## DATA TO EXAMINE:
·····

/-- IN2: a tick with line 0 enabled enters line 0; the handler at 0xF8 is NOP. -/
theorem test_tick_enters :
    after { st [0, 0, 0, 0, 0, 1] 0xF4 0 0x20 [] with tick := true }
      (fun t => t.reg 6 == 0#8 && t.reg 5 == 0#8 && t.pc == 0xF9#9 && t.reg 7 == 0xEB#8 &&
        t.mem.read 0xF3 == 0x20#8 && t.mem.read 0xEC == 1#8) = true := by decide

/-- IN4: line 2 before line 7. -/
theorem test_lowest_line :
    after (st [0, 0, 0, 0, 0, 0xFF, 0x84] 0xF4 0 0x20 [])
      (fun t => t.reg 6 == 0x80#8 && t.mem.read 0xEB == 0x80#8 && t.pc == 0xFB#9) = true := by decide

/-- IN6: line 7, whose one-byte handler at 0xFF is IRET. -/
theorem test_line_seven :
    after (st [0, 0, 0, 0, 0, 0x80, 0x80] 0xF4 0 0x20 [(0xFF, 0x13)])
      (fun t => t.pc == 0x20#9 && t.reg 5 == 0x80#8 && t.reg 6 == 0#8 && t.reg 7 == 0xF4#8) = true := by decide

/-- IN7: the stack runs out in the entry. -/
theorem test_entry_overflow :
    faultsWith (st [0, 0, 0, 0, 0, 1, 1] 0x05 0 0x20 []) ⟨.outOfBoundsAccess, 0x20, .stackOverflow 0⟩ = true := by
  decide

/-- IN8: an entry at `pc` 0x100. -/
theorem test_entry_unmodelled :
    faultsWith (st [0, 0, 0, 0, 0, 1, 1] 0xF4 0 0x100 []) ⟨.unmodelled, 0x100, .pushedPc 0x100⟩ = true := by decide

/-! ### Reset (95_test_vectors.md section 2.8) -/

/-- RS1: an image of one byte. -/
theorem test_load :
    ((State.reset.loadImage [0x01#8]).map fun t => t.mem.read 0) = some 0x01#8 ∧
      ((State.reset.loadImage [0x01#8]).map fun t => t.mem.read 0xF5) = some 0x00#8 := by decide

/-- 70_reset_and_hazards.md R198: 257 bytes are the host's error. -/
theorem test_load_too_long : State.reset.loadImage (List.replicate 257 0x01#8) = none :=
  if_neg (by rw [List.length_replicate]; decide)

/-! ### Witnesses: the hypotheses of each obligation, met together -/

theorem witness_DecodeAcceptsOnlyEncodings :
    decode [0xA0#8, 0x09#8, 0x01#8, 0x47#8] = .ok (.add 9#8 1#8, [0x47#8]) := rfl

theorem witness_OpcodeBitsGiveDispatch :
    opInfo 0xAD#8 = some ⟨.shr, 2, true, false⟩ ∧ opInfo 0x00#8 = some ⟨.nop, 0, false, false⟩ ∧
      opcountField 0xC0#8 = 3 ∧ opcountField 0xFF#8 = 3 ∧ opcountField 0xBF#8 = 2 := by decide

theorem witness_StepRunsDecodedInstruction :
    ∃ s t i, s.state = .running ∧ intCheck s = .ok t ∧ InstrAt i t ∧ i = .add 0#8 1#8 ∧ t.pc = 0xFD#9 :=
  ⟨st [] 0xF4 0 0xFD [(0xFD, 0xA0), (0xFF, 1)], _, .add 0#8 1#8, rfl, rfl, ⟨by decide, by decide⟩, rfl, rfl⟩

theorem witness_CyclesRunExactlyInRunning :
    State.reset.state = .running ∧ (State.reset.enterFaulted ⟨.unknownOpcode, 0, .opcode 0xFF⟩).state = .faulted ∧
      ∃ t, exec .hlt State.reset = .next t ∧ t.state = .halted := ⟨rfl, rfl, _, rfl, rfl⟩

theorem witness_UnknownOpcodeFaults :
    ∃ s t, s.state = .running ∧ intCheck s = .ok t ∧ t.pc.toNat ≤ 0xFF ∧
      ∀ m : Mnemonic, m.opcode ≠ t.mem.read t.pc.toNat :=
  ⟨st [] 0xF4 0 0xFF [(0xFF, 0x85)], _, rfl, rfl, by decide, fun m => by cases m <;> decide⟩

theorem witness_FetchAboveMemoryFaults_opcode :
    ∃ s t, s.state = .running ∧ intCheck s = .ok t ∧ 0xFF < t.pc.toNat :=
  ⟨st [] 0xF4 0 0x100 [], _, rfl, rfl, by decide⟩

theorem witness_FetchAboveMemoryFaults_operand :
    ∃ (s t : State) (m : Mnemonic), s.state = .running ∧ intCheck s = .ok t ∧ t.pc.toNat ≤ 0xFF ∧
      m.opcode = t.mem.read t.pc.toNat ∧ 0xFF < t.pc.toNat + m.format.operandCount :=
  ⟨st [] 0xF4 0 0xFE [(0xFE, 0x82)], _, .ldi, rfl, rfl, by decide, by decide, by decide⟩

theorem witness_RegisterIndexAboveSevenFaults :
    (Instr.add 7#8 8#8).regOperands.find? (fun c => decide (7 < c.toNat)) = some 8#8 ∧
      (Instr.div 9#8 8#8).regOperands.find? (fun c => decide (7 < c.toNat)) = some 9#8 := by decide

theorem witness_StepKeepsInv : ∃ s t, Inv s ∧ step s = .next t ∧ t.pc = 0x100#9 :=
  ⟨st [] 0xF4 0 0xFF [], _, ⟨by decide, by decide, by decide⟩, rfl, rfl⟩

theorem witness_LoadPlacesImage :
    State.reset.mem.wf = true ∧ (List.replicate 256 0x01#8).length ≤ 256 :=
  ⟨rfl, by rw [List.length_replicate]⟩

theorem witness_OnlyCmpAndIretChangeFlags : ∃ s t, step s = .next t ∧ t.state ≠ .faulted ∧ t.fl ≠ s.fl :=
  ⟨alu 0xA7 1 1, _, rfl, by decide, by decide⟩

theorem witness_OnlyHltHalts : ∃ s t, step s = .next t ∧ t.state = .halted :=
  ⟨st [] 0xF4 0 0xFF [(0xFF, 1)], _, rfl, rfl⟩

theorem witness_ConsoleIsAppendOnly : ∃ s t, step s = .next t ∧ t.console ≠ s.console :=
  ⟨st [] 0xF4 0 0 [(0, 0x47)], _, rfl, by decide⟩

theorem witness_PcAdvancesByLength :
    ∃ s t, (Instr.ldi 0#8 7#8).mnemonic.setsPc = false ∧ exec (.ldi 0#8 7#8) s = .next t ∧ t.state ≠ .faulted :=
  ⟨st [] 0xF4 0 0x20 [], _, rfl, rfl, by decide⟩

theorem witness_FatalErrorIsObserved : ∃ s t, s.state = .running ∧ step s = .next t ∧ t.state = .faulted :=
  ⟨st [] 0xF4 0 0 [(0, 0xFF)], _, rfl, rfl, rfl⟩

theorem witness_DivModGiveQuotientAndRemainder : (st [100, 7] 0xF4 0 0 []).reg 1 ≠ 0x00#8 := by decide

theorem witness_DivisionByZeroFaults : (st [100, 0] 0xF4 0 0 []).reg 1 = 0x00#8 := by decide

theorem witness_ShiftsUseWholeCount :
    8 ≤ ((st [1, 8] 0xF4 0 0 []).reg 1).toNat ∧ ¬ 8 ≤ ((st [1, 7] 0xF4 0 0 []).reg 1).toNat := by decide

theorem witness_CompareThenJump : ∃ s t, exec (.cmp (regByte 0) (regByte 1)) s = .next t :=
  ⟨st [0x80, 0x7F] 0xF4 0 0 [], _, rfl⟩

theorem witness_StoreWritesCell : (st [1, 0xFF] 0xF4 0 0 []).mem.wf = true := by decide

theorem witness_PushWritesBelowSp :
    ((st [] 0x01 0 0 []).mem.wf = true ∧ ((st [] 0x01 0 0 []).reg 7).toNat = 0 + 1) ∧
      (st [] 0xFF 0 0 []).mem.wf = true ∧ ((st [] 0xFF 0 0 []).reg 7).toNat = 0xFE + 1 := by decide

theorem witness_PopReadsAtSp :
    (if (0 : Reg) = 7 then (st [] 0xFE 0 0 []).mem.read 0xFE else (st [] 0xFE 0 0 []).reg 7) ≠ 0xFF#8 ∧
      (if (7 : Reg) = 7 then (st [] 0xFF 0 0 [(0xFF, 0xFE)]).mem.read 0xFF
        else (st [] 0xFF 0 0 [(0xFF, 0xFE)]).reg 7) ≠ 0xFF#8 := by decide

theorem witness_StackEdgesFault :
    ((st [] 0x00 0 0xFD []).reg 7 = 0x00#8 ∧ (st [] 0x00 0 0xFD []).pc.toNat + 2 ≤ 0xFF) ∧
      (st [] 0xFF 0 0 []).reg 7 = 0xFF#8 ∧
      (st [] 0xF3 0 0 [(0xF3, 0xFF)]).mem.read ((st [] 0xF3 0 0 [(0xF3, 0xFF)]).reg 7).toNat = 0xFF#8 := by decide

theorem witness_PushPopRoundTrip :
    (st [] 0x01 0 0 []).mem.wf = true ∧ ((st [] 0x01 0 0 []).reg 7).toNat = 0 + 1 := by decide

theorem witness_StoredHltIsFetchedNext :
    let s := st [1, 3] 0xF4 0 0 []
    s.mem.wf = true ∧ s.state = .running ∧ s.tick = false ∧ s.reg 5 = 0x00#8 ∧ s.reg 0 = 0x01#8 ∧
      (s.reg 1).toNat = s.pc.toNat + 3 := by decide

theorem witness_CallPushesReturnAddress :
    let s := st [] 0x01 0 0xFD []
    s.mem.wf = true ∧ s.pc.toNat + 2 ≤ 0xFF ∧ (s.reg 7).toNat = 0 + 1 ∧ 0 ≠ 0xF5 := by decide

theorem witness_CallAtLastAddressIsUnmodelled : (st [] 0x00 0 0xFE []).pc = 0xFE#9 := by decide

theorem witness_RetPopsReturnAddress :
    ((st [] 0xFE 0 0 []).mem.wf = true ∧ (st [] 0xFE 0 0 []).reg 7 ≠ 0xFF#8 ∧ (st [] 0xFE 0 0 []).reg 7 ≠ 0xF5#8) ∧
      (st [] 0xF5 0 0 []).reg 7 ≠ 0xFF#8 := by decide

theorem witness_CallReturnResumes :
    let s := st [0, 0x40] 0xF4 0 0xFD []
    s.mem.wf = true ∧ s.pc.toNat + 2 ≤ 0xFF ∧ (s.reg 7).toNat = 0xF3 + 1 ∧ 0xF3 ≠ 0xF5 := by decide

theorem witness_IretPopsNineBytes : ((st [] 0xF6 0 0 []).reg 7).toNat ≤ 0xF6 := by decide

theorem witness_IretUnderflowFaults : 0xF6 < ((st [] 0xF7 0 0 []).reg 7).toNat := by decide

theorem witness_TimerSetsStatusBitZero :
    { st [0, 0, 0, 0, 0, 0, 0xFE] 0xF4 0 0 [] with tick := true }.tick = true ∧
      (({ st [0, 0, 0, 0, 0, 0, 0xFF] 0xF4 0 0 [] with tick := true } : State).reg 6).getLsbD 0 = true ∧
      (st [] 0xF4 0 0 []).tick = false := by decide

theorem witness_LowestPendingLineIsTaken :
    let u := timerStep (st [0, 0, 0, 0, 0, 0xFF, 0x84] 0xF4 0 0 [])
    let v := timerStep (st [0, 0, 0, 0, 0, 0x03, 0x04] 0xF4 0 0 [])
    ((u.reg 5 &&& u.reg 6).getLsbD (2 : Fin 8).val = true ∧
      ∀ j : Fin 8, j < 2 → (u.reg 5 &&& u.reg 6).getLsbD j.val = false) ∧
      v.reg 5 &&& v.reg 6 = 0x00#8 ∧ (timerStep (st [] 0xF4 0 0 [])).reg 6 = 0x00#8 := by decide

theorem witness_InterruptEntrySavesContext :
    let s := st [0, 0, 0, 0, 0, 1, 1] 0x09 0 0xFF []
    let u := st [0, 0, 0, 0, 0, 1, 1] 0xFF 0 0xFF []
    (s.mem.wf = true ∧ s.pc.toNat ≤ 0xFF ∧ (s.reg 7).toNat = 0 + 9) ∧
      u.mem.wf = true ∧ u.pc.toNat ≤ 0xFF ∧ (u.reg 7).toNat = 0xF6 + 9 := by decide

theorem witness_InterruptEntryOverflowFaults :
    let s := st [0, 0, 0, 0, 0, 1, 1] 0x08 0 0xFF []
    s.state = .running ∧ lineTaken (timerStep s) = some 0 ∧ s.pc.toNat ≤ 0xFF ∧ (s.reg 7).toNat < 9 := by decide

theorem witness_InterruptAboveMemoryIsUnmodelled :
    let s := st [0, 0, 0, 0, 0, 0x80, 0x80] 0x00 0 0x100 []
    s.state = .running ∧ lineTaken (timerStep s) = some 7 ∧ 0xFF < s.pc.toNat := by decide

theorem witness_NoNestingAfterEntry :
    ∃ s t u : State, interruptEntry 0 s = .ok t ∧ u.reg 5 = t.reg 5 ∧ u.tick = true :=
  ⟨st [0, 0, 0, 0, 0, 1, 1] 0xF4 0 0x20 [], _, { st [] 0xF4 0 0 [] with tick := true }, rfl, by decide, rfl⟩

theorem witness_HandlerRunsInSameCycle :
    ∃ s t, s.state = .running ∧ lineTaken (timerStep s) = some 7 ∧ interruptEntry 7 (timerStep s) = .ok t ∧
      0xF8 + (7 : Fin 8).val + Instr.iret.length ≤ 256 ∧
      ∀ k, k < Instr.iret.length → t.mem.read (0xF8 + (7 : Fin 8).val + k) = (encode .iret).getD k 0x00#8 :=
  ⟨st [0, 0, 0, 0, 0, 0x80, 0x80] 0xF4 0 0x20 [(0xFF, 0x13)], _, rfl, by decide, rfl, by decide, by decide⟩

theorem witness_IretUndoesInterruptEntry :
    (∃ s t, s.mem.wf = true ∧ interruptEntry 0 s = .ok t ∧ (s.reg 7).toNat = 0xEC + 9 ∧ 0xEC + 9 ≤ 0xF5) ∧
      ∃ s t, s.mem.wf = true ∧ interruptEntry 7 s = .ok t ∧ (s.reg 7).toNat = 0xF6 + 9 ∧ 0xF5 < 0xF6 :=
  ⟨⟨st [0, 0, 0, 0, 0, 1, 1] 0xF5 0 0x20 [], _, by decide, rfl, by decide, by decide⟩,
    st [0, 0, 0, 0, 0, 0x80, 0x80] 0xFF 0 0xFF [], _, by decide, rfl, by decide, by decide⟩

end Sys2Proof.Tests
end

section
/-!
The ALU (41_alu.md): what an instruction that writes one register leaves unchanged, the value of each ALU
operation as an unsigned number, and the statements O20, O21, O24 and O26.
-/
namespace Sys2Proof.Machine

/-! ### Instructions that write one register and advance -/

theorem frame_setReg_advance (s : State) (d : Reg) (v : Byte) (n : Nat) :
    Frame { regs := [d] } s ((s.setReg d v).advance n) where
  regs q hq := by
    have hdq : d ≠ q := by simpa [eq_comm] using hq
    simp [hdq]
  mem _ _ _ := rfl
  fl _ := rfl
  state _ := rfl
  console _ := rfl
  fault := rfl
  tick := rfl

/-- An instruction of `n + 1` bytes that puts `v` in register `d` and advances writes `d` and nothing else. -/
theorem writesReg_of_exec_eq {i : Instr} {s : State} {d : Reg} {v : Byte} {n : Nat}
    (he : exec i s = .next ((s.setReg d v).advance n)) (hl : i.length = n + 1) : WritesReg i s d v.toNat :=
  ⟨_, he, by simp, by simp [hl], frame_setReg_advance s d v n⟩

theorem alu1_regByte (f : Byte → Byte) (d : Reg) (s : State) :
    alu1 f (regByte d) s = .next ((s.setReg d (f (s.reg d))).advance 1) := by
  simp [alu1]

theorem alu2_regByte (f : Byte → Byte → Byte) (d r : Reg) (s : State) :
    alu2 f (regByte d) (regByte r) s = .next ((s.setReg d (f (s.reg d) (s.reg r))).advance 2) := by
  simp [alu2]

/-- A one-operand ALU instruction writes its operation's value (41_alu.md R103, R104). -/
theorem writesReg_of_exec_eq_alu1 {i : Instr} {s : State} {d : Reg} (f : Byte → Byte)
    (he : exec i s = alu1 f (regByte d) s) (hl : i.length = 2) : WritesReg i s d (f (s.reg d)).toNat :=
  writesReg_of_exec_eq (he.trans (alu1_regByte f d s)) hl

/-- A two-operand ALU instruction writes its operation's value (41_alu.md R90, R104). -/
theorem writesReg_of_exec_eq_alu2 {i : Instr} {s : State} {d r : Reg} (f : Byte → Byte → Byte)
    (he : exec i s = alu2 f (regByte d) (regByte r) s) (hl : i.length = 3) :
    WritesReg i s d (f (s.reg d) (s.reg r)).toNat :=
  writesReg_of_exec_eq (he.trans (alu2_regByte f d r s)) hl

/-! ### The values of the arithmetic operations -/

theorem aluAdd_toNat (a b : Byte) : (aluAdd a b).toNat = (a.toNat + b.toNat) % 256 :=
  BitVec.toNat_ofNat _ _

theorem aluSub_toNat (a b : Byte) : (aluSub a b).toNat = (a.toNat + 256 - b.toNat) % 256 := by
  have hb := b.isLt
  simp only [aluSub, BitVec.toNat_ofInt]
  omega

theorem aluMul_toNat (a b : Byte) : (aluMul a b).toNat = a.toNat * b.toNat % 256 :=
  BitVec.toNat_ofNat _ _

theorem aluInc_toNat (a : Byte) : (aluInc a).toNat = (a.toNat + 1) % 256 :=
  BitVec.toNat_ofNat _ _

theorem aluDec_toNat (a : Byte) : (aluDec a).toNat = (a.toNat + 255) % 256 := by
  simp only [aluDec, BitVec.toNat_ofInt]
  omega

theorem aluNot_toNat (a : Byte) : (aluNot a).toNat = 255 - a.toNat := by
  simp only [aluNot, BitVec.toNat_ofNat]
  omega

/-- Settles O20: each of the four puts its operation's value in the destination, and that value is the sum
or difference modulo 256. -/
theorem addSubIncDecWrap : Obligations.AddSubIncDecWrap := by
  intro d r s
  rw [← aluAdd_toNat, ← aluSub_toNat, ← aluInc_toNat, ← aluDec_toNat]
  exact ⟨writesReg_of_exec_eq_alu2 aluAdd rfl rfl, writesReg_of_exec_eq_alu2 aluSub rfl rfl,
    writesReg_of_exec_eq_alu1 aluInc rfl rfl, writesReg_of_exec_eq_alu1 aluDec rfl rfl⟩

/-- Settles O21: MUL puts the product modulo 256 in the destination. -/
theorem mulKeepsLowByte : Obligations.MulKeepsLowByte := by
  intro d r s
  rw [← aluMul_toNat]
  exact writesReg_of_exec_eq_alu2 aluMul rfl rfl

/-! ### The bitwise operations -/

/-- Settles O24: the bytes are those of the three operations, whose bits are the operands' bits combined, and
NOT subtracts from 255. -/
theorem bitwiseResults : Obligations.BitwiseResults := by
  intro d r s
  refine ⟨aluAnd (s.reg d) (s.reg r), aluOr (s.reg d) (s.reg r), aluXor (s.reg d) (s.reg r), ?_, ?_, ?_, ?_, ?_⟩
  · exact writesReg_of_exec_eq_alu2 aluAnd rfl rfl
  · exact writesReg_of_exec_eq_alu2 aluOr rfl rfl
  · exact writesReg_of_exec_eq_alu2 aluXor rfl rfl
  · intro k _
    exact ⟨BitVec.getLsbD_and, BitVec.getLsbD_or, BitVec.getLsbD_xor⟩
  · rw [← aluNot_toNat]
    exact writesReg_of_exec_eq_alu1 aluNot rfl rfl

/-! ### Compare -/

theorem frame_setFl_advance (s : State) (v : Byte) (n : Nat) :
    Frame { fl := true } s ((s.setFl v).advance n) where
  regs _ _ := rfl
  mem _ _ _ := rfl
  fl h := nomatch h
  state _ := rfl
  console _ := rfl
  fault := rfl
  tick := rfl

·····

## HOW TO COMPLETE THIS TASK:
Extract the lines above, from the first one through the one containing "the entry. -/", and return only those, unchanged.

## EXERCISE ANSWER:
/-- IN2: a tick with line 0 enabled enters line 0; the handler at 0xF8 is NOP. -/
theorem test_tick_enters :
    after { st [0, 0, 0, 0, 0, 1] 0xF4 0 0x20 [] with tick := true }
      (fun t => t.reg 6 == 0#8 && t.reg 5 == 0#8 && t.pc == 0xF9#9 && t.reg 7 == 0xEB#8 &&
        t.mem.read 0xF3 == 0x20#8 && t.mem.read 0xEC == 1#8) = true := by decide

/-- IN4: line 2 before line 7. -/
theorem test_lowest_line :
    after (st [0, 0, 0, 0, 0, 0xFF, 0x84] 0xF4 0 0x20 [])
      (fun t => t.reg 6 == 0x80#8 && t.mem.read 0xEB == 0x80#8 && t.pc == 0xFB#9) = true := by decide

/-- IN6: line 7, whose one-byte handler at 0xFF is IRET. -/
theorem test_line_seven :
    after (st [0, 0, 0, 0, 0, 0x80, 0x80] 0xF4 0 0x20 [(0xFF, 0x13)])
      (fun t => t.pc == 0x20#9 && t.reg 5 == 0x80#8 && t.reg 6 == 0#8 && t.reg 7 == 0xF4#8) = true := by decide

/-- IN7: the stack runs out in the entry. -/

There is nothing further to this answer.